Очевидно, жестким разделением полов в нашей культуре мы обязаны моногамии, моносексуальности и связанными с ними табу. Свершилось надругательство над природой. Типологической парой, которая с тех пор доминирует в нашей психике, стал сотворяющий младенца дуэт, муж и жена, основатели города. А теперь грядет великая революция — хвала Мари Стопс,[112] которая, благодаря открытию противозачаточных средств, освободила женщину от сексуальных пут и восстановила ее уважение к себе и свободу. Размыта граница между полами, мужчина становится женственным, а женщина — мужественной. В этом контексте мое трио любовников, возможно, прототип новых биологических отношений, которые предвещают появление другого общества, основанного на свободе женщины. Матриархат?
Интересно.
Но — сомневаюсь.
И что важно-то: они глубоко раздражают меня, заставляя думать об очень важных для писателя проблемах: в частности, как убедительно их изобразить, сделать их реальными и доступными для читательского восприятия. Ничего не получится. Победит романтический стереотип, потому что они есть то, что есть — юные и прекрасные. Мне необходимо их понять, чтобы избежать фальши — а они все время ускользают, ставят меня в тупик. Может, их как-то изменить, и тогда в целом картина станет более натуральной? Например, сделать из Пьера тучного низенького крестьянина с мокрыми губами и бегающими, как у пьянчужки, глазками. Сильвия пусть останется красавицей, но глухой, и чтобы высохшая нога. Что же до Брюса, деревенского врача — ему бы волчанку на лицо и шею, бордовые отметины… Да, так, пожалуй, неплохо. Увы, это скорее в духе Золя.

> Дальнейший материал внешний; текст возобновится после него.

theorem witness_node_page : let bar := completing fun c => { c with bbcount := 2, bbaddr := 16 }
    bar.cmdPage 1 0 (rd {} (bar.unit 1 0).q2 0) 16 .atomic = (bar, false) := rfl

theorem witness_settle_stamp : let p : Stamp := { tid := 0, tile := 2, grant := 0, id := 5, curtag := 0 }
    let s := { stamping 5 [p] 4 with lcs := [{ onCore with stamps := [p] }] }
    (s.domain (s.lc 0).asid).goes = true ∧ (s.lc 0).adds = [] ∧ (s.lc 0).stamps.find? (s.stampReady (s.lc 0)) = some p ∧
    (s.launch? (s.lc 0).launch).map (·.stampbuf) = some 256 ∧ s.poisoned 256 = false ∧ (s.domain (s.lc 0).asid).page 256 ≠ none ∧ s.translate 0 1 256 .atomic = .ok 256 := by
  decide +kernel

-- RegionAndGateSteps: a region to open, one whose x0 has come, one whose pass is over, one that has committed
def opening : State :=
  withWave { wave with cast := some 2, rlx := some ([1, 0, 0], record 0 16 2, 0), wait := some .region }

theorem witness_region_opens : opening.regionCtx 0 = none ∧
    (indices (fun t => t.alive && t.core = 0 && t.rlx.isSome) opening.threads).findSome?
      (fun z => if (opening.domain (opening.ctxOf z)).starts then (opening.readyWaves z).map fun w => (z, w) else none) =
        some (0, [0], [1, 0, 0], record 0 16 2) := by decide +kernel

theorem witness_region_places : let c : State := { opening with cur := issueOf 0 (opening.thread 0) 0 0 }
    let ps : Lanes := [(0, c.checkAccess (opening.thread 0) (record 0 16 2) 0 4 .load false)]
    c.reserve ps = c ∧ c.judge 0 ps .load = [] ∧ (∀ p ∈ ps, c.stashFlawed 0 p.2 4 = false) ∧
    linesOf ps ≠ [] := ⟨rfl, by decide +kernel⟩

def region (r : Region) : State := { withWave { wave with cast := some 2 } with domains := [{}, { context with units := [{ region := some r }] }] }

def opened : Region := { lc := 0, cast := 2, desc := [1, 0, 0], record := record 0 16 2, waves := [0], starts := [3], wants := [(none, 5)], steps := [{}, {}] }

theorem witness_regions : ∀ st ∈ [RegionSt.opening, .pass, .commit], let s := region { opened with st := st, rlxend := some 5 }
    s.regionGoes 0 = some 1 ∧ (s.unit 1 0).region = some { opened with st := st, rlxend := some 5 } ∧ opened.pc = 0 ∧ opened.sc = 0 ∧
    (∀ w ∈ opened.wants, w.1 = none) ∧ opened.waves.Nodup ∧ opened.starts.length = opened.waves.length ∧ opened.toSend = [] ∧
    s.commitOut opened = [] := by decide +kernel

theorem witness_pass_over : let r := { opened with st := .pass }
    let s : State := { region r with threads := [{ wave with lanes := wave.lanes.map fun L => { L with hold := .region } }] }
    s.passOver r = true := by decide +kernel

def returning (b : Banked) (hold : Hold) : State :=
  withWave { wave with acts := [b], wtime := 9, lanes := [{ lane 0 [] with hold := hold }, { lane 0 [] with hold := hold }] }

theorem witness_return : let s := returning { act := 3 } .retg
    (s.thread 0).acts = [{ act := 3 }] ∧ (s.thread 0).alive = true ∧ (s.thread 0).stopped = false ∧ s.nonePending 0 = true ∧
    s.calleeAtoms 0 (s.thread 0).gdepth = false ∧
    ({ s with stores := [{ live := true, tids := [0], dom := 1, depth := 1, kind := .add 0 1 }] } : State).calleeAtoms 0 (s.thread 0).gdepth = true ∧
    (∀ l, l < 32 → (3 : Mask).getLsbD l = true → ((s.thread 0).lane l).hold = .retg) ∧
    (let s := returning { act := 3, budget := 4 } .no; (4 : Nat) ≠ 0 ∧ 4 < (s.thread 0).wtime - 0 ∧ (s.domain (s.ctxOf 0)).running = true ∧ (s.thread 0).run = none) := by decide +kernel

-- ContextAndResetSteps
def switching (d : Domain) (stopped : Bool) (sched : List (Nat × Nat) := []) : State :=
  { withWave { wave with stopped := stopped } with domains := [{}, d], schedule := sched, hclk := 7 }

theorem witness_preempt : ∀ st ∈ [true, false], ∀ h ∈ [true, false], let s := switching { context with halting := h } st
    (s.domain 1).alive = true ∧ (s.domain 1).wing = false ∧ (s.domain 1).running = true ∧ s.stopFirst 1 = false ∧ s.allStopped 1 = st ∧
    (s.domain 1).halting = h ∧ s.returnsOut 1 = false ∧ ({ s with reqs := [load0] } : State).returnsOut 1 = true ∧ s.atCheckpoints 1 = true ∧
    ({ s with domains := [{}, { context with halting := h, units := [{ q0 := [{ i := .tadd 0 1, st := .started }] }] }] } : State).atCheckpoints 1 = false := by
  decide +kernel

theorem witness_restore : let s := switching { context with running := false } true
    s.switching = none ∧ (s.domain 1).alive = true ∧ (s.domain 1).wing = false ∧ (s.domain 1).running = false ∧ (s.domain 1).gang = s.gang ∧
    s.mayReturn 1 = true ∧ s.stopFirst 1 = false := by decide +kernel

theorem witness_gang : ∀ n ∈ [3, 9], let s := switching { context with running := false } true [(n, 2)]
    s.switching = none ∧ s.schedule = [(n, 2)] ∧ s.hostSwitches s.gang = false ∧ s.hostSwitches 2 = false ∧ s.switchedIn = [] ∧ (s.hclk = 7) ∧
    -- a gang that the host alone switches
    (switching { context with running := false, gang := 2, ctxmode := 8 } true [(n, 2)]).hostSwitches 2 = true ∧
    (switching { context with running := false, gang := 2, ctxmode := 8 } true [(n, 2)]).hostSwitches 0 = false := by decide +kernel

theorem witness_debug_stop : ∀ n ∈ [3, 9], ∀ stopped ∈ [true, false], ∀ h ∈ [true, false],
    let s := switching { context with stop := .armed, stopAt := n, halting := h } stopped
    let d := s.domain 1
    d.alive = true ∧ d.stop = .armed ∧ d.running = true ∧ s.ctxThreads 1 = [0] ∧ (s.thread 0).stopped = stopped ∧
    s.coreClock 0 = 7 ∧ s.ctxCores 1 = [0] ∧ s.returnsOut 1 = false ∧ Memory.wf s.mem = true ∧ d.stopClk = none ∧
    d.halting = h ∧ s.atCheckpoints 1 = true ∧ s.outClear [(hostPlace d.stopArea, d.storsize + 64)] = true ∧
    ({ s with stores := [{ live := true, st := .arrived, line := hostPlace d.stopArea, bytes := [(0, 1)] }] } : State).outClear
      [(hostPlace d.stopArea, d.storsize + 64)] = false := by decide +kernel

theorem witness_sample : ∀ n ∈ [3, 9], let s := switching { context with sampling := true, period := n } true
    (s.domain 1).alive = true ∧ (s.domain 1).sampling = true ∧ (s.domain 1).debug = true ∧ (s.domain 1).running = true ∧
    (decide ((max (s.domain 1).sampleFrom (s.unit 1 0).sampled / max 1 n + 1) * max 1 n ≤ s.coreClock 0) = decide (n = 3)) := by decide +kernel

-- HostDomainCommands and HostRunCommands: a command block of context 1 with arguments
def block (op asid : Nat) (args : List Nat) : List Byte :=
  bytesOf 4 op ++ bytesOf 2 asid ++ bytesOf 2 0 ++ (List.range 7).flatMap fun k => bytesOf 8 (rd 0 args k)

Вечером Сильвия и Пьер музицировали в четыре руки, а Брюс, не отрываясь смотрел в огонь, слегка опечаленный разговором за обедом, когда Пьер упомянул о надвигающемся кризисе, из-за которого возможно кардинальное изменение их жизни и даже разлука. А я… я втайне им завидовал — казалось, у них здесь, в Верфеле, есть все, чего можно желать. Моя троица владела философским камнем. Или я просто завидовал их юности?
Весь день бушевал ливень с ураганом, отчего заметно похолодало, и в зале зажгли камин. Именно здесь меня угораздило прочитать им «удивительное письмо из Александрии», как потом его называл Пьер. Оно пришло, разумеется, от моего друга Аккада, и в нем было много доводов в защиту гностической веры, вот только зачем ему понадобилось писать об этом мне? Ведь он знал, что я насмешник и скептик, и ни за что не ввяжусь в какую-то ересь, полюбившуюся кучке чумазых азиатов. Думаю, Пьера несколько шокировала моя многословная тирада, когда я откровенно изложил ему свои взгляды. Ему-то самому письмо доставило несказанную радость; похоже, мысли Аккада совпали с его собственными. Итак, в письме говорилось о сладостной жизни до Падения, то есть до Потопа: до того, как началось фатальное движение в сторону смерти, ставшее реальностью наших дней.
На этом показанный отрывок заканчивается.